GIVEN ENTRIES:
-- ==== Sys2Proof/Tests/Slice0.lean ====
section
/-! SUPPORT. Tests/Slice0.lean: the checks of WellFormed refuse ill-formed terms; worked examples of the manual; one or two
small tests per command, expected results from the manual's rules; and, for every statement with hypotheses, a concrete
state and operands that meet them (the `witness_` theorems, one per clause where a statement has several). -/

namespace Sys2Proof.Tests

-- One test after another: together they would hold a thread each.
set_option Elab.async false

open Sys2Proof.Machine

/-! ## Helpers -/

/-- The state after a command. -/
def after (c : Instr) (s : State) : State :=
  match exec c s with
  | .next t => t
  | .fault _ => s
  | .refused _ => s

/-- A frame with zero samples. -/
def frame (seq : BitVec 4) : InboundFrame :=
  { seq := seq, overload := 0, samples := Vector.replicate 8 0, aux := 0 }

/-- The part with its inbound lane in a state, its last good sequence number 5. -/
def onLane (l : LaneState) : State :=
  (State.reset.withFl { State.reset.fl with
    lane := l, lastSeq := some 5, lastFrame := some ⟨Vector.replicate 8 0, 0⟩ }).withTb
      { State.reset.tb with source := if l = .aligned then .frame else .localOsc }

/-- Measurement in a state. -/
def measure (m : MeasurementState) (s : State) : State := s.withCc { s.cc with measurement := m }

/-- The part in standby. -/
def asleep (s : State) : State :=
  (s.withTb { s.tb with power := .standby }).withFl { s.fl with lane := .lost }

/-- Slot 1 holds L1. -/
def withL1 (s : State) : State :=
  s.withCc { s.cc with table := s.cc.table.set 0 { ChannelEntry.powerOn with role := .l1 } }

/-- The Command Unit in a state. -/
def unitIn (c : CommandState) (s : State) : State := s.withCu { s.cu with state := c }

/-- A message in transmission with one word left. -/
def lastWord (t : SendTag) (s : State) : State := s.withRa { s.ra with sending := some ⟨[7#32], t⟩ }

/-- A closed event record. -/
def record (n : Nat) : EventRecord :=
  { ident := n, kind := .supply, closed := true, start := ⟨5, 0⟩, duration := none, supplyKind := none,
    interruption := none, involved := none, dip := none, swell := none, classCell := none, swellCell := none,
    capture := some 9, flags := 0, times := none }

/-- An open event. -/
def event (k : OpenKind) : EventContext :=
  { ident := 1, kind := k, stored := false, start := ⟨0, 0⟩, running := 3, overrun := 0, involved := ⟨false, false, false⟩,
    dip := none, swell := none, dipSeen := false, swellSeen := false, stretch := none, interruption := 0,
    interruptionSeen := false, flags := 0, capture := none }

/-- An event is open. -/
def opened (k : OpenKind) (s : State) : State := s.withEt { s.et with context := some (event k) }

/-- A capture that holds block 0. -/
def capture (st : CaptureState) (d : CaptureDecision) : Capture :=
  { ident := 1, origin := .manual, joined := [], state := st, decision := d, start := ⟨0, 0⟩,
    channels := ⟨true, false, false, false⟩, preHeld := 0, blocks := [0], truncated := false, joinedFlag := false,
    discardDue := false }

/-- The directory holds one capture. -/
def holding (c : Capture) (s : State) : State :=
  s.withCe { s.ce with directory := [c], free := (List.range 128).drop 1 }

/-- A fill state at the end of a FULL span. -/
def filling (post : Option PostCount) (manual : Option Nat) : FillState :=
  { kind := .full, boundariesLeft := 1, offset := 0, fresh := true, full := 4, thin := 16, factor := 16, post := post,
    manualLeft := manual }

/-- Measuring, with the tracker at the position where a boundary is forced and its segment at its last half cycle. -/
def forcing : State :=
  let s := measure .running (onLane .aligned)
  s.withCt { s.ct with position := 143, segmentCount := some 19, state := .locked }

/-- L1 is watched at a boundary that delivers refreshed values: the half cycles before it hold this sum of squares. -/
def delivering (sum : Nat) (s : State) : State :=
  (withL1 s).withRe { s.re with
    earlySums := ⟨sum, 0, 0, 0⟩, earlyCount := 98
    late := List.replicate 45 ⟨⟨0, 0, 0, 0⟩, ⟨false, false, false, false⟩, false⟩
    previous := some ⟨⟨sum, 0, 0, 0⟩, ⟨false, false, false, false⟩, 128, false, false⟩ }

/-- A forced boundary at the nominal half period's place. -/
def forced : Decision := ⟨.synthetic, 128, 143⟩

/-- Measuring with L1, the tracker early in its half cycle, a capture that holds block 0 filling. -/
def storing (x : FillState) : State :=
  let s := holding (capture .filling .keep) (measure .running (withL1 (onLane .aligned)))
  s.withCe { s.ce with fill := some x }
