-- ==== Sys2Proof/Machine/Ops.lean ====
section
/-! DEFINITION. The named operations over the ring, the player and channel files and the drain state, which every
meaning is written over. The block takes no exception and returns from none (60_exceptions.md R200, R204, R205),
so there is no such operation here; what ends a command instead is `retire`, with the early exit of R106. -/

namespace Sys2Proof.Machine

/-! ## The ring's bytes (00_scope.md R8; 20_memory.md R61, R62) -/

/-- One byte; a byte that is not listed is 0. -/
def Memory.read : Memory → Nat → Byte
  | [], _ => 0
  | (a, b) :: m, x => if a = x then b else Memory.read m x

/-- The listed bytes at other addresses. -/
def Memory.unlist (m : Memory) (x : Nat) : Memory := m.filter fun c => decide (c.1 ≠ x)

/-- A byte listed at its place in the rising order. -/
def Memory.enlist : Memory → Nat → Byte → Memory
  | [], x, v => [(x, v)]
  | (a, b) :: m, x, v => if x < a then (x, v) :: (a, b) :: m else (a, b) :: Memory.enlist m x v

/-- One byte stored, the canonical form kept: a 0 is not listed. -/
def Memory.write (m : Memory) (x : Nat) (v : Byte) : Memory :=
  if v = 0 then m.unlist x else (m.unlist x).enlist x v

/-- Every listed byte lies at or above `lo` and below the ring's 2048, is not 0, and addresses rise strictly. -/
def Memory.wfFrom : Memory → Nat → Bool
  | [], _ => true
  | (a, b) :: m, lo => decide (lo ≤ a ∧ a < 2048 ∧ b ≠ 0) && Memory.wfFrom m (a + 1)

/-- The canonical form of the ring's memory. -/
def Memory.wf (m : Memory) : Bool := Memory.wfFrom m 0

/-- The `n` bytes from `addr` on, lowest address first: what `MemRead(addr, n)` reads (R8). -/
def Memory.readBytes (m : Memory) (addr : Nat) : Nat → List Byte
  | 0 => []
  | n + 1 => Memory.read m addr :: Memory.readBytes m (addr + 1) n

/-- The bytes stored from `addr` on: `MemWrite` (R8). -/
def Memory.writeBytes (m : Memory) (addr : Nat) : List Byte → Memory
  | [] => m
  | b :: bs => Memory.writeBytes (Memory.write m addr b) (addr + 1) bs

/-- The lowest byte address of a slot (R61). -/
def slotAddr (slot : Byte) : Nat := 8 * slot.toNat

/-- `ring[slot]` (R8): its eight bytes split into the fields of R80. -/
def ringRecord (m : Memory) (slot : Byte) : Rec :=
  Rec.ofEight (m.read (slotAddr slot)) (m.read (slotAddr slot + 1)) (m.read (slotAddr slot + 2))
    (m.read (slotAddr slot + 3)) (m.read (slotAddr slot + 4)) (m.read (slotAddr slot + 5))
    (m.read (slotAddr slot + 6)) (m.read (slotAddr slot + 7))

/-- `ring[slot] <- r`, all five fields: `MemWrite(8*slot, 8, r)` (R100). -/
def ringStore (m : Memory) (slot : Byte) (r : Rec) : Memory := m.writeBytes (slotAddr slot) r.toBytes

/-- `ring[slot].opcode <- 0`: `MemWrite(8*slot, 1, 0)` (R104). -/
def clearOpcode (m : Memory) (slot : Byte) : Memory := m.write (slotAddr slot) 0

/-- The instruction a STEP fetches: the record in the slot at that moment (20_memory.md R72), decoded. -/
def fetch (s : State) : Instr := decodeRec (ringRecord s.ring s.rd)

/-! ## The player and channel files -/

/-- Write to `P[p]`; nothing where there is no player `p`. -/
def modifyPlayer (p : Byte) (f : Player → Player) (s : State) : State :=
  { s with players := s.players.modify p.toNat f }

/-- Write to the registers of `CH[p][c]`; nothing where the channel is absent. -/
def Player.modifyChannel (c : Byte) (f : Channel → Channel) (P : Player) : Player :=
  if h : c.toNat < 16 then { P with chans := P.chans.set c.toNat (P.chans[c.toNat].map f) } else P

/-- Write to `CH[p][c]` in the state. -/
def modifyChannel (p c : Byte) (f : Channel → Channel) (s : State) : State :=
  modifyPlayer p (Player.modifyChannel c f) s

/-- Write to every player (R132, R133). -/
def modifyAllPlayers (f : Player → Player) (s : State) : State := { s with players := s.players.map f }

/-- The oracle's answer, one player at a time, put in place of the player file (R147): its footprint is `P` and
`CH`, and the number of players stays. -/
def runHook (answer : List Player → Nat → Player) (s : State) : State :=
  { s with players := s.players.mapIdx fun p _ => answer s.players p }

/-! ## The end of a command (R104, R106) -/

/-- The consumed slot's opcode zeroed, `rd` advanced, and the drain ended (`term`) or counted down (R104). -/
def retire (term : Bool) (s : State) : State :=
  { s with
    ring := clearOpcode s.ring s.rd
    rd := s.rd + 1
    rem := remAfterStep term s.rem
    active := activeFor (remAfterStep term s.rem) }

/-- One command, interpreted by a STEP: its effect on the sequencer registers, then the end of the STEP.
With no drain active there is no STEP, so nothing happens (R104). -/
def interpret (term : Bool) (effect : State → State) (s : State) : Result :=
  if s.active then .next (retire term (effect s)) else .next s

/-- `effect` under the gate `target < PLAYER_COUNT` (R140, R160). -/
def gatedByPlayer (a : Args) (effect : State → State) (s : State) : State :=
  if playerExists s a.target then effect s else s

/-- `effect` under the channel class's gate (R170). -/
def gatedByChannel (a : Args) (effect : State → State) (s : State) : State :=
  if channelGate s a then effect s else s

/-! ## The external writer and RESET -/

/-- One write of EXT (R38). -/
def applyExtWrite (s : State) : ExtWrite → State
  | .player p v => modifyPlayer p (fun _ => v) s
  | .channel p c v =>
    modifyPlayer p (fun P => if h : c.toNat < 16 then { P with chans := P.chans.set c.toNat v } else P) s

/-- EXT (R38): all its writes, in one transition. -/
def applyExt (ws : List ExtWrite) (s : State) : State := ws.foldl applyExtWrite s

/-- RESET (70_reset_and_hazards.md R230): every state item at the value of R36, whatever the state was.
The parameters are fixed (R233) and what the agents do next is not the block's. -/
def resetBlock (s : State) : State := State.resetWith s.playerCount s.ticksPerBeat s.inputs

end Sys2Proof.Machine
end

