-- ==== Sys2Proof/Machine/PlayerParam.lean ====
section
/-! DEFINITION. The player-parameter commands, opcodes 0x40 to 0x7F (43_player_param_cmds.md R160 to R165): gated
on the player's existence, not on its being enabled. -/

namespace Sys2Proof.Machine

/-- R161: a bit copy, and the volume marked dirty. -/
def fadeVolScaleEffect (a : Args) (s : State) : State :=
  modifyPlayer a.target (fun P => Player.markVolDirty { P with fadeVolumeScale := asFloat a.payload }) s

/-- R162: `P[p].variation[arg3] <- payload[31:24]`; every `arg3` is an index. -/
def variationEffect (a : Args) (s : State) : State :=
  modifyPlayer a.target
    (fun P => { P with variation := P.variation.set a.arg3.toNat (asSignedByte a.payload) a.arg3.isLt }) s

/-- R163: the exact product, its low 32 bits kept. -/
def tempoProduct (payload : Word) (ticks : Nat) : Word := BitVec.ofInt 32 ((asInt32 payload).toInt * (ticks : Int))

/-- R163: `P[p].tempo <- trunc_32(asInt32(payload) * TICKS_PER_BEAT)`. -/
def tempoEffect (a : Args) (s : State) : State :=
  modifyPlayer a.target (fun P => { P with tempo := tempoProduct a.payload s.ticksPerBeat }) s

/-- R164: `P[p].transposition <- payload[31:24]`. -/
def transposeEffect (a : Args) (s : State) : State :=
  modifyPlayer a.target (fun P => { P with transposition := asSignedByte a.payload }) s

/-- PL_FADEVOLSCALE, opcode 0x41 (R161). -/
def execPlFadevolscale (a : Args) (s : State) : Result :=
  interpret false (gatedByPlayer a (fadeVolScaleEffect a)) s

/-- PL_VARIATION, opcode 0x46 (R162). -/
def execPlVariation (a : Args) (s : State) : Result := interpret false (gatedByPlayer a (variationEffect a)) s

/-- PL_TEMPO, opcode 0x47 (R163). -/
def execPlTempo (a : Args) (s : State) : Result := interpret false (gatedByPlayer a (tempoEffect a)) s

/-- PL_TRANSPOSE, opcode 0x48 (R164). -/
def execPlTranspose (a : Args) (s : State) : Result := interpret false (gatedByPlayer a (transposeEffect a)) s

/-- RSVD_PARAM (R165): nothing. -/
def execRsvdParam (_op : Byte) (_a : Args) (s : State) : Result := interpret false id s

end Sys2Proof.Machine
end

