-- ==== Sys2Proof/Certificates/Slice0/Obligations.lean ====
section
/-! DEFINITION. The statements for the provers, each from the numbered rules of spec/. "The slot is consumed and
the drain goes on" is written out as R104 gives it: the opcode byte at `8*rd` cleared, `rd` one on, `rem` one less,
`active` as long as slots are left. -/

open Sys2Proof Sys2Proof.Machine

/-! ## Encoding -/

/-- Words written out bit by bit from R62, R80, R84 and R85, one or more for each class. -/
def Obligations.TableWordsDecodeToTheirInstructions : Prop :=
  decodeTableWord 64 0x020103003F000000 = some (.chVolume ⟨1, 3, 0, 0x3F000000⟩)
  ∧ decodeTableWord 64 0x060003077F000000 = some (.chScriptio ⟨0, 3, 7, 0x7F000000⟩)
  ∧ decodeTableWord 64 0x4702000000000078 = some (.plTempo ⟨2, 0, 0, 0x78⟩)
  ∧ decodeTableWord 64 0x8800030000000000 = some (.plLoadfadeinB ⟨0, 3, 0, 0⟩)
  ∧ decodeTableWord 64 0xF0FF1234DEADBEEF = some (.gSoundmode ⟨0xFF, 0x12, 0x34, 0xDEADBEEF⟩)
  ∧ decodeTableWord 64 0xF700000000000000 = some (.rsvdGlobal 0xF7 ⟨0, 0, 0, 0⟩)
  ∧ decodeTableWord 64 0x9000000000000000 = some (.rsvdMgmt 0x90 ⟨0, 0, 0, 0⟩)
  ∧ decodeTableWord 64 0x4200000012345678 = some (.rsvdParam 0x42 ⟨0, 0, 0, 0x12345678⟩)
  ∧ decodeTableWord 64 0x3F00000000000000 = some (.rsvdChan 0x3F ⟨0, 0, 0, 0⟩)

/-- Every well-formed command encodes to eight bytes that decode back to it, whatever bytes follow (R80, R89). -/
def Obligations.EncodedCommandsDecodeBack : Prop :=
  ∀ i : Instr, i.wf = true → i.opClass ≠ .transaction →
    ∃ bs, encode i = some bs ∧ bs.length = 8 ∧ ∀ rest, decode (bs ++ rest) = .ok (i, rest)

/-- Any eight bytes are the encoding of a well-formed command: no encoding is illegal (R85), and no bit of a record
is lost. -/
def Obligations.EveryRecordDecodesAndEncodesBack : Prop :=
  ∀ bs rest : List Byte, bs.length = 8 →
    ∃ i, decode (bs ++ rest) = .ok (i, rest) ∧ i.wf = true ∧ i.opClass ≠ .transaction ∧ encode i = some bs

/-- The class of a decoded record is the one of R81's ranges, and it is the class `apply` finds (R105): a global
command ends the drain. -/
def Obligations.ClassIsDecidedByTheFirstTest : Prop :=
  ∀ r : Rec,
    (decodeRec r).opClass =
        (if 0xF0#8 ≤ r.opcode then .global
          else if 0x80#8 ≤ r.opcode then .management
          else if 0x40#8 ≤ r.opcode then .parameter else .channel)
      ∧ (endsDrain r = true ↔ 0xF0#8 ≤ r.opcode)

YOUR TASK: Starting at the line above that contains "def clearOpcode (m", write out each line exactly until the line that contains "(R132, R133). -/" has been written, and stop there.

EXERCISE RESULT:
def clearOpcode (m : Memory) (slot : Byte) : Memory := m.write (slotAddr slot) 0

/-- The instruction a STEP fetches: the record in the slot at that moment (20_memory.md R72), decoded. -/
def fetch (s : State) : Instr := decodeRec (ringRecord s.ring s.rd)

/-! ## The player and channel files -/

/-- Write to `P[p]`; nothing where there is no player `p`. -/
def modifyPlayer (p : Byte) (f : Player → Player) (s : State) : State :=
  { s with players := s.players.modify p.toNat f }

/-- Write to the registers of `CH[p][c]`; nothing where the channel is absent. -/
def Player.modifyChannel (c : Byte) (f : Channel → Channel) (P : Player) : Player :=
  if h : c.toNat < 16 then { P with chans := P.chans.set c.toNat (P.chans[c.toNat].map f) } else P

/-- Write to `CH[p][c]` in the state. -/
def modifyChannel (p c : Byte) (f : Channel → Channel) (s : State) : State :=
  modifyPlayer p (Player.modifyChannel c f) s

/-- Write to every player (R132, R133). -/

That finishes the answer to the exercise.